When starting our California experience down in San Diego, we decided to have a sneak peak into the Baja California, the Mexico’s appendix. This is what we found 2 km down the Otay Mesa Port of Entry.

So this is how we got into Mexico:

After pleasant Mexico’s (no queue!) border control officers welcomed us to the country, we strolled all the way down to Avenida Revolución.
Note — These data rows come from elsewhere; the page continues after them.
-- ==== Sys2Proof/Machine/Evict.lean ====
section
/-! DEFINITION. Partial eviction (10: R265; 19: R356, R357, R365): which warps leave so that a team of a launch can be placed. -/

namespace Sys2Proof.Machine

/-! ## Trials -/

/-- A device as the save of some warps of a core leaves it: a group without a warp is gone with its extents and stream entries, and a walk
with its role groups. -/
def Dev.vacate (d : Dev) (core : Nat) (ws : List Warp) : Dev :=
  let d1 := d.without core ws
  let stays (gid : Nat) : Bool := d1.warps.any fun w => w.gid == gid
  let d2 := { d1 with groups := d1.groups.filter fun g => g.core != core || stays g.gid }
  d2.updCore core fun c => { c with
    walk := c.walk.filter fun w => stays w.prod && stays w.cons
    shut := c.shut.filter fun e => e.kind != 3 || stays e.owner }

/-- A device as the stops under way will leave it. -/
def Dev.settled (d : Dev) : Dev :=
  (dedup ((d.warps.filter Warp.stopping).map Warp.core)).foldl
    (fun d core => d.vacate core (d.warps.filter fun w => w.core == core && w.stopping)) d

/-! ## Victims (R265, R365) -/

/-- Release cycle of a warp's group. -/
def Dev.bornOf (d : Dev) (w : Warp) : Nat := ((d.group? w.gid).map Group.born).getD 0

/-- Warps that a group of a class may evict on a core, youngest first. -/
def Dev.victims (d : Dev) (core cls : Nat) : List Warp :=
  let ok (w : Warp) : Bool := w.core == core && !w.stopping && match d.group? w.gid with | some g => decide (cls < g.cls) | none => false
  (sortBy (fun w => d.bornOf w * 32 + w.warpid) (d.warps.filter ok)).reverse

/-- The warps that leave a core when the youngest victims are taken one at a time, each with what its choice widens to, until the
incoming group fits; none where it would not fit without any of them. -/
def Dev.evictees (d : Dev) (core cls : Nat) (fits : Dev → Bool) : Option (List Warp) :=
  let vs := d.victims core cls
  let take (n : Nat) : List Warp := d.warps.filter (d.stopSet core fun w => (vs.take n).contains w)
  ((List.range (vs.length + 1)).find? fun n => fits (d.vacate core (take n))).map take

/-! ## The plan for a launch -/

/-- Core and slot of the warps to evict so that every group of a team has room, and the device with the team placed: a core with room is
preferred, then the first where an eviction makes room (log 62). -/
def Dev.planGroups (ahead : List Launch) (l : Launch) (team : Nat) (cands : Nat → List Nat) : Nat → Dev → Option (List (Nat × Nat) × Dev)
  | 0, d => some ([], d)
  | n + 1, d =>
    (planGroups ahead l team cands n d).bind fun x =>
      let put (c : Nat) (e : Dev) : Option Dev := e.placeOn ahead l (l.shape team n) c
      match (cands n).findSome? fun c => put c x.2 with
      | some e => some (x.1, e)
      | none => (cands n).findSome? fun c =>
          (x.2.evictees c l.cls fun e => (put c e).isSome).bind fun ws =>
            (put c (x.2.vacate c ws)).map fun e => (x.1 ++ ws.map fun w => (c, w.slot), e)

/-- The same for a team of a launch, in the clusters where it may go. -/
def Dev.planTeam (d : Dev) (ahead : List Launch) (l : Launch) (team : Nat) : Option (List (Nat × Nat)) :=
  let inCluster (c _ : Nat) : List Nat := (List.range 16).map fun i => c * 16 + i
  let plan (cands : Nat → List Nat) : Option (List (Nat × Nat)) := (Dev.planGroups ahead l team cands l.gpt d).map Prod.fst
  if l.fixed then plan fun n => [l.core0 + team * l.gpt + n]
  else if l.kind == .bin then plan (inCluster (clusterOf l.core0))
  else (List.range 32).findSome? fun c => plan (inCluster c)

/-- The same for a walk, on NCORE cores. -/
def Dev.planWalk (d : Dev) (ahead : List Launch) (l : Launch) : Option (List (Nat × Nat)) :=
  let cs := if l.fixed then (List.range l.ncore).map (l.core0 + ·) else List.range 512
  let free := cs.filter fun c => (d.walkOn ahead l 0 c).isSome
  let more := (cs.filter fun c => !free.contains c).filterMap fun c =>
    (d.evictees c l.cls fun e => (e.walkOn ahead l 0 c).isSome).map fun ws => ws.map fun w => (c, w.slot)
  if free.length + more.length < l.ncore then none else some (more.take (l.ncore - free.length)).flatten

/-- Core and slot of the warps that are to leave so that the next team of a launch can be placed: none where nothing of lower priority
that may be evicted would make room for it. -/
def Dev.evictPlan (d : Dev) (l : Launch) : List (Nat × Nat) :=
  let e := d.settled
  let ahead := d.waiting.takeWhile fun x => x.lid != l.lid
  match (List.range l.teams).find? fun t => !l.placed.contains t with
  | none => []
  | some t => ((if l.kind == .walk then e.planWalk ahead l else e.planTeam ahead l t)).getD []

/-- Whether a launch may evict (R365): class 0 or 1, passed over for 20 µs. -/
def Launch.mayEvict (l : Launch) (now : Nat) : Bool := decide (l.cls ≤ 1) && l.passed now 21000

/-- PARTIAL_EVICTION (R265, R365): the part, on one core, of what a launch evicts; a launch, b core. -/
def execPartialEviction (s : State) : Host.Outcome State Fault Refusal :=
  .next (s.onDev fun d =>
    match d.launch? d.arg.a with
    | none => d
    | some l =>
      let slots := ((d.evictPlan l).filter fun p => p.1 == d.arg.b).map Prod.snd
      if !l.mayEvict d.cycle || slots.isEmpty then d else d.stopFor d.arg.b l.lid fun w => slots.contains w.slot)

end Sys2Proof.Machine
end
It was a warm Sunday afternoon, but the morning rain has washed away the crowds from the busiest tourists attraction. This is what we found:

We also found one particularly interesting Cumbia’s (a COLOMBIAN, not Mexican) place. Check out these local dancing moves:

It was a beautiful sunset when it was time to leave Tijuana. Even Avenida Revolution has lost its shine and glitter and seen more bad things than good in the recent past, it is only more than worth to go abajo. They say the lobster on the cost of the ocean is yummy!

 

Chihuahua (the city, not a dog)

Chihuahua is mostly known for being the capital of the largest and richest Mexico’s state, Jaime’s hometown and one of key towns during the Mexico revolution. Located 365 km away from the US border, Chihuahua offers a unique, non-touristic and just different Mexico experience.

Chihuahua is very special

because it is home for my big Mexican family!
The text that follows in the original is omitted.